Just then, there’s a splash on the surface. There’s some energy beyond her own strength that propels her arms to push forward in its direction, just a little bit closer. She takes a stroke, then another. Another stroke, and yet again another. The screams of young trolls fill the air as the rez haze plays off against the coming dawn. She’s running out of time. She takes another push forward. 

She needs this, more than she needs air.

How their first fight played out in the end is of no pertinence. The timeline always syncs up the same way. She fights, he taunts, he escapes somehow. She fights, he taunts, she loses. Which is, to Vriska’s understanding, absolutely bananas, because Vriska Serket doesn’t lose. Ever. But somehow, this air, this _luck_ , because it’s always luck with this kid, that clings to Komeda’s skin like a putrid perfume, always protects him. This luck, the luck Vriska’s spent her entire life clawing and scratching to grasp hold of, that’s only just started to tip towards her own favor, comes so effortlessly to him that “cheating” is the only word that pays it justice. What else could she call something so senseless, so unfair? And he has the nerve to call her potential wasted? And he has the _audacity_ to, to…

She doesn’t know how far or for how long she’s been swimming for, or even in what direction. After some point she loses herself in the waves, staying afloat perhaps by pure fortune alone. When she finally washes up on the sands of some unknown distant shore, she’s so disoriented she can’t be bothered to know where she is. 

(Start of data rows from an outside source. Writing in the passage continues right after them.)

-- ==== Sys2Proof/Laws/Place.lean ====
section
/-! SUPPORT. Continuations in their place (Safety.Coherent), body by body, and what a trigger, a call and a peripheral step do to the
invariant. -/

namespace Sys2Proof.Machine

theorem head_inPlace {cfg : Cfg} {cont : List Task} {pos ph} (h : Coherent cont .err pos ph) :
    (unwind cfg cont = [] → pos.landed ∧ pos.fits ph) ∧
    (∀ t rest, unwind cfg cont = t :: rest → inPlace (Coherent rest) .err pos ph t.op) := by
  induction cont with
  | nil => exact ⟨fun _ => h, fun t rest e => by cases e⟩
  | cons a as ih =>
    obtain ⟨op, g⟩ := a
    cases g with
    | onOk => exact ih h
    | always =>
      refine ⟨fun e => (by cases e), fun t rest e => ?_⟩
      have : ({ op := op, guard := .always } : Task) :: as = t :: rest := e
      injection this with e1 e2; subst e1; subst e2; exact h
    | clearDelay =>
      obtain ⟨hd, hk⟩ := h
      cases hf : cfg.clearDelayOnError with
      | true =>
        have hu : unwind cfg ({ op := op, guard := .clearDelay } :: as) = { op := op, guard := .clearDelay } :: as := by
          simp [unwind, runsAfterErr, hf]
        rw [hu]
        refine ⟨fun e => (by cases e), fun t rest e => ?_⟩
        injection e with e1 e2; subst e1; subst e2
        cases op <;> first | exact hk | cases hd
      | false =>
        have hu : unwind cfg ({ op := op, guard := .clearDelay } :: as) = unwind cfg as := by
          simp [unwind, runsAfterErr, hf]
        rw [hu]; exact ih hk

theorem pending_inPlace {s : State} {pos ph} (h : Coherent s.sqr.cont s.sqr.bound.res pos ph) :
    (pending s = [] → pos.landed ∧ pos.fits ph) ∧
    (∀ t rest, pending s = t :: rest → inPlace (Coherent rest) s.sqr.bound.res pos ph t.op) := by
  unfold pending
  cases hr : s.sqr.bound.res with
  | ok =>
    rw [hr] at h
    refine ⟨fun e => ?_, fun t rest e => ?_⟩
    · simp only at e; rw [e] at h; exact h
    · simp only at e; rw [e] at h; exact h
  | err => rw [hr] at h; exact head_inPlace h

theorem co_send {rest : List Task} {b : Byte} {st : Stage} {m m' : XMode} {ph : Phase}
    (hm : (m = .xaddr ∧ m' = (if b.getLsbD 0 then .xmr else .xmt)) ∨ (m = .xmt ∧ m' = .xmt))
    (h1 : Coherent rest .ok (.settled m') (phaseAfter st ph)) (h2 : Coherent rest .err (.settled m') .failed) :
    Coherent (sendTasks b st ++ rest) .ok (.settled m) ph := by
  refine ⟨m, rfl, ?_⟩
  rcases hm with ⟨rfl, rfl⟩ | ⟨rfl, rfl⟩
  · refine .inr (.inr (.inl ⟨rfl, .inl ⟨b, rfl, ⟨_, rfl, ⟨_, rfl, h1, h2⟩⟩⟩⟩))
  · refine .inr (.inr (.inl ⟨rfl, .inr (.inl ⟨b, rfl, ⟨_, rfl, ⟨_, rfl, h1, h2⟩⟩⟩)⟩))

theorem co_begin {rest : List Task} {ab : Byte} {pos : Pos} {ph : Phase} (hl : pos.landed)
    (h1 : Coherent rest .ok (.settled (dirMode (dirOf ab))) (phaseAfter (.addr (dirOf ab)) ph))
    (h2 : ∀ m, Coherent rest .err (.settled m) .failed) : Coherent (beginBody ab ++ rest) .ok pos ph :=
  .inl ⟨rfl, hl, _, rfl, _, rfl, ⟨rfl, rfl, h1, h2 _⟩, h2 _⟩

theorem co_end {rest : List Task} {res : Res} {pos : Pos} {ph : Phase} (hl : pos.landed)
    (h : Coherent rest res .anywhere .idle) : Coherent (endBody ++ rest) res pos ph := by
  cases res <;> exact .inr (.inl ⟨rfl, hl, h⟩)

theorem co_transmit {rest : List Task} {ab : Byte} {buf : List Byte} (hab : ab.getLsbD 0 = false) {pos : Pos} {ph : Phase}
    (hl : pos.landed) (h1 : Coherent rest .ok .anywhere .idle) (h2 : Coherent rest .err .anywhere .idle) :
    Coherent (transmitBody ab buf ++ rest) .ok pos ph := by
  have e : transmitBody ab buf ++ rest = beginBody ab ++ ([onOk (.writeBytes 0 buf)] ++ (endBody ++ rest)) := by
    simp [transmitBody, writeBytesBody]
  rw [e]
  refine co_begin hl ?_ fun m => ?_
  · have : dirOf ab = .w := by unfold dirOf; rw [hab]; rfl
    rw [this]
    exact ⟨rfl, rfl, co_end trivial h1, co_end trivial h2⟩
  · exact co_end (res := .err) trivial h2

theorem co_lcd (c : Byte) {k pos ph} (h : afterTransaction k .ok pos) : inPlace k .ok pos ph (.run (lcdInstr c)) := by
  have key : ∀ c : Byte, lcdInstr c = .commandFrame c ∨ ((lcdInstr c).layer = .lcdCmd) := by decide
  rcases key c with e | e
  · rw [e]; exact h
  · generalize lcdInstr c = i at e
    cases i <;> first | exact h | cases e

She sees him first- a weak, lithe, grayish whitish greenish figure in tattered rags, limp on the beach. Her breathing is hoarse, she soon realizes. There’s some gag about horses that could be made here, but by the time far in the future it would become relevant to her own life, this will be a memory she has long blotted out of her mind. Which is not to say that the next few moments won’t leave an irrevocable stain of their own on her psyche.

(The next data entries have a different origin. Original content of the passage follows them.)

-- ==== Sys2Proof/Tests/Slice0.lean ====
section
/-! SUPPORT. The model's own tests: the well-formedness smoke, words written out from the tables of 30_encoding.md, one step of each
instruction against 95_test_vectors.md, and a witness for the hypotheses of every statement. -/

namespace Sys2Proof.Tests

open Sys2Proof Sys2Proof.Machine

/-! ### Ill-formed terms (R104, R103, R111) -/

theorem test_wf_refuses_long_buffers :
    (Instr.writeBytes (List.replicate 256 0x41#8)).wf = false ∧ (Instr.transmitMany 0x3E#8 (List.replicate 256 0x41#8)).wf = false
      ∧ (Instr.putString (List.replicate 256 0x41#8)).wf = false := by
  simp only [Instr.wf, List.length_replicate]
  decide

theorem test_wf_refuses_zero_count : (Instr.readBytes 0x00#8).wf = false := by decide

theorem test_wf_refuses_eight_bit_addresses :
    (Instr.transmitOne 0x80#8 0x55#8).wf = false ∧ (Instr.transmitTwo 0x80#8 0x55#8 0x56#8).wf = false
      ∧ (Instr.transmitMany 0xFF#8 []).wf = false := by decide

theorem test_wf_refuses_row_two : (Instr.setCursor 0x05#8 0x02#8).wf = false := by decide

theorem test_wf_refuses_zero_in_string : (Instr.putString [0x41#8, 0x00#8]).wf = false := by decide

theorem test_wf_refuses_spelled_illegal : (Instr.illegal [0x01#8]).wf = false ∧ (Instr.illegal [0x18#8, 0x00#8]).wf = false := by
  decide

theorem test_wf_refuses_defined_triggers :
    (Instr.ctrlUndefined 0xAC#8 .xidle).wf = false ∧ (Instr.ctrlUndefined 0x84#8 .xmt).wf = false
      ∧ (Instr.ctrlUndefined 0x04#8 .xidle).wf = false := by decide

theorem test_wf_accepts_the_bounds :
    (Instr.writeBytes (List.replicate 255 0x41#8)).wf = true ∧ (Instr.readBytes 0xFF#8).wf = true ∧ (Instr.readBytes 0x01#8).wf = true
      ∧ (Instr.transmitMany 0x7F#8 []).wf = true ∧ (Instr.setCursor 0xFF#8 0x01#8).wf = true ∧ (Instr.putString []).wf = true
      ∧ (Instr.illegal []).wf = true ∧ (Instr.ctrlUndefined 0xC4#8 .xmt).wf = true := by
  simp only [Instr.wf, List.length_replicate]
  decide

/-! ### Words from the tables (R101, R110, R111, R113 to R116) -/

/-- Decoding under the default configuration. -/
def decodes (l : Layer) (bytes : List Byte) (i : Instr) : Prop :=
  decode Config.default l bytes = .ok i

theorem test_decode_bus_commands :
    decodes .hostCmd [0b00000001#8] .busInit ∧ decodes .hostCmd [0b00000010#8, 0x7C#8] (.beginTx 0x7C#8)
      ∧ decodes .hostCmd [0b00000011#8] .endTx ∧ decodes .hostCmd [0b00000100#8, 0x41#8] (.writeByte 0x41#8)
      ∧ decodes .hostCmd [0b00000101#8, 0x02#8, 0x01#8, 0x02#8] (.writeBytes [0x01#8, 0x02#8])
      ∧ decodes .hostCmd [0b00000110#8] .readAck ∧ decodes .hostCmd [0b00000111#8] .readNack
      ∧ decodes .hostCmd [0b00001000#8, 0xFF#8] (.readBytes 0xFF#8) := ⟨rfl, rfl, rfl, rfl, rfl, rfl, rfl, rfl⟩

theorem test_decode_transmits :
    decodes .hostCmd [0b00001001#8, 0x3E#8, 0x01#8] (.transmitOne 0x3E#8 0x01#8)
      ∧ decodes .hostCmd [0b00001010#8, 0x3E#8, 0x80#8, 0x01#8] (.transmitTwo 0x3E#8 0x80#8 0x01#8)
      ∧ decodes .hostCmd [0b00001011#8, 0x62#8, 0x02#8, 0x04#8, 0xFF#8] (.transmitMany 0x62#8 [0x04#8, 0xFF#8]) := ⟨rfl, rfl, rfl⟩

theorem test_decode_display_commands :
    decodes .hostCmd [0b00010000#8] .dispInit ∧ decodes .hostCmd [0b00010001#8] .clear ∧ decodes .hostCmd [0b00010010#8] .home
      ∧ decodes .hostCmd [0b00010011#8, 0x05#8, 0x01#8] (.setCursor 0x05#8 0x01#8)
      ∧ decodes .hostCmd [0b00010100#8, 0x41#8] (.putChar 0x41#8)
      ∧ decodes .hostCmd [0b00010101#8, 0x02#8, 0x48#8, 0x69#8] (.putString [0x48#8, 0x69#8])
      ∧ decodes .hostCmd [0b00010110#8, 0x04#8, 0x80#8] (.setBlReg 0x04#8 0x80#8)
      ∧ decodes .hostCmd [0b00010111#8, 0x10#8, 0x20#8, 0x30#8] (.setBlRgb 0x10#8 0x20#8 0x30#8)
      ∧ decodes .hostCmd [0b00011000#8, 0x10#8, 0x20#8, 0x30#8] (.setBlColor 0x10#8 0x20#8 0x30#8) :=
  ⟨rfl, rfl, rfl, rfl, rfl, rfl, rfl, rfl, rfl⟩

theorem test_decode_illegal :
    decodes .hostCmd [] (.illegal []) ∧ decodes .hostCmd [0x00#8] (.illegal [0x00#8])
      ∧ decodes .hostCmd [0x0C#8] (.illegal [0x0C#8]) ∧ decodes .hostCmd [0x0F#8] (.illegal [0x0F#8])
      ∧ decodes .hostCmd [0x19#8] (.illegal [0x19#8]) ∧ decodes .hostCmd [0xFF#8, 0x01#8] (.illegal [0xFF#8, 0x01#8]) :=
  ⟨rfl, rfl, rfl, rfl, rfl, rfl⟩

/-- V-BMC-12c, V-BMC-16d, V-BMC-20c, V-DPL-15b, and a missing count byte (R102). -/
theorem test_decode_rejects_lengths :
    decodeDescriptor [0x05#8, 0x03#8, 0x01#8, 0x02#8] = .error .badLength ∧ decodeDescriptor [0x08#8, 0x00#8, 0x00#8] = .error .badLength
      ∧ decodeDescriptor [0x0B#8, 0x3E#8, 0x02#8, 0x01#8] = .error .badLength
      ∧ decodeDescriptor [0x15#8, 0x03#8, 0x41#8, 0x42#8] = .error .badLength
      ∧ decodeDescriptor [0x05#8] = .error .badLength ∧ decodeDescriptor [0x0B#8, 0x3E#8] = .error .badLength := ⟨rfl, rfl, rfl, rfl, rfl, rfl⟩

Vriska takes her first ragged step onto land. Her feet sink into the sand, her shoes lost somewhere in the waters. She turns back for a second, seeing the burning wreckage of her ship as a glimmering pile of lit dots in the distance. She’s lost everything today to this. To _him_. Her hate pulls her forward to another step. Another. Another. And yet another still, until she notices that pile of gray on the ground is dragging itself along the sands rather quickly. 

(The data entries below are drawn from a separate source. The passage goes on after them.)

-- ==== Sys2Proof/Laws/Reader.lean ====
section
/-! SUPPORT. The dispatcher and the host do not depend on FrameReader state: each unit commutes with replacing it. -/
namespace Sys2Proof.Machine

/-- The same outcome with another FrameReader state. -/
def withReader (r : Reader) (o : Host.Outcome State Fault Refusal) : Host.Outcome State Fault Refusal :=
  andThen o fun t => .next { t with rx := r }

theorem execCmdFrame_withReader (feat : BitVec 4) (st : Bool) (r : Reader) (s : State) :
    execCmdFrame feat st { s with rx := r } = withReader r (execCmdFrame feat st s) := by
  show (match s.txByte feat st with | some b => _ | none => _) =
    withReader r (match s.txByte feat st with | some b => _ | none => _)
  split <;> rfl

theorem execDspTxEnd_withReader (r : Reader) (s : State) :
    execDspTxEnd { s with rx := r } = withReader r (execDspTxEnd s) := by
  show andThen (execCmdFrame s.dsp.cFeat s.dsp.cSt { s with rx := r }) _ = withReader r (andThen _ _)
  rw [execCmdFrame_withReader]
  cases execCmdFrame s.dsp.cFeat s.dsp.cSt s <;> rfl

theorem execDspTx_withReader (ready : Bool) (r : Reader) (s : State) :
    execDspTx ready { s with rx := r } = withReader r (execDspTx ready s) := by
  by_cases h : (ready && s.lastByte) = true
  · have h' : (ready && ({ s with rx := r } : State).lastByte) = true := h
    rw [execDspTx, execDspTx, if_pos h, if_pos h', execDspTxEnd_withReader]
  · have h' : ¬ (ready && ({ s with rx := r } : State).lastByte) = true := h
    rw [execDspTx, execDspTx, if_neg h, if_neg h']
    show andThen (execCmdFrame s.dsp.cFeat s.dsp.cSt { s with rx := r }) _ = withReader r (andThen _ _)
    rw [execCmdFrame_withReader]
    cases execCmdFrame s.dsp.cFeat s.dsp.cSt s <;> rfl

/-- The dispatcher's unit neither reads nor writes FrameReader state (43_command_dispatcher.md R245). -/
theorem dspUnit_withReader (x : DspSel) (r : Reader) (s : State) :
    runUnit (.dsp x) { s with rx := r } = withReader r (runUnit (.dsp x) s) := by
  rcases hd : decodeDsp x with e | op
  · have : ∀ s : State, runUnit (.dsp x) s = .fault .unreachableEncoding := fun s => by
      show (match decodeDsp x with | .ok i => exec i s | .error _ => _) = _
      rw [hd]
    rw [this, this]
    rfl
  · have : ∀ s : State, runUnit (.dsp x) s = exec op s := fun s => runUnit_of_decode hd
    rw [this, this]
    rcases decodeDsp_cases hd with
      ⟨_, _, -, -, rfl⟩ | ⟨-, -, rfl⟩ | ⟨-, -, rfl⟩ | ⟨-, -, -, -, rfl⟩ | ⟨-, -, -, rfl⟩ | ⟨-, -, -, rfl⟩ |
      ⟨-, -, -, rfl⟩ | ⟨-, -, -, -, -, rfl⟩ | ⟨-, -, -, -, -, rfl⟩ | ⟨-, -, -, rfl⟩
    · rfl
    · rfl
    · rfl
    · exact execDspTxEnd_withReader r s
    · exact execDspTx_withReader _ r s
    · rfl
    · rfl
    · rfl
    · rfl
    · rfl

/-- What the host's unit writes does not depend on FrameReader state, but for the value a read shows. -/
theorem hostUnit_withReader {i : CycleIn} {r : Reader} {s h h' : State} (hh : runUnit (State.hostCode i) s = .next h)
    (hr : runUnit (State.hostCode i) { s with rx := r } = .next h') :
    h' = { h with rx := r, out := h'.out } := by
  rw [hostUnit_eq] at hh hr
  split at hh
  · rename_i hw
    rw [if_pos hw] at hr
    split at hh
    · rename_i ha
      rw [if_pos ha] at hr
      cases hh
      cases hr
      rfl
    · rename_i ha
      rw [if_neg ha] at hr
      split at hh
      · rename_i hb
        rw [if_pos hb] at hr
        have hc : execRegWriteCmd i.hWdata { s with rx := r } = withReader r (execRegWriteCmd i.hWdata s) := by
          unfold execRegWriteCmd
          split
          · rfl
          · split
            · rfl
            · split
              · unfold execSetf
                dsimp only
                split <;> rfl
              · rfl
        rw [hc, hh] at hr
        cases hr
        rfl
      · rename_i hb
        rw [if_neg hb] at hr
        cases hh
        cases hr
        rfl
  · rename_i hw
    rw [if_neg hw] at hr
    cases hh
    cases hr
    rfl

end Sys2Proof.Machine
end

She’s limping up on him as he stumbles to his feet. She spits out what she thinks is some witty jab or retort but it comes out sounding more like a half-murmured spattering of hisses and curses in tongues she did not speak. For a second she considers mind controlling him into snapping his own neck right then and there but she decides against it. She needs something rawer, something realer. A sword, her cutlass, materializes in her hand as a stray blue die, of her own magical octet, falls to the ground and rolls entirely in her favor. 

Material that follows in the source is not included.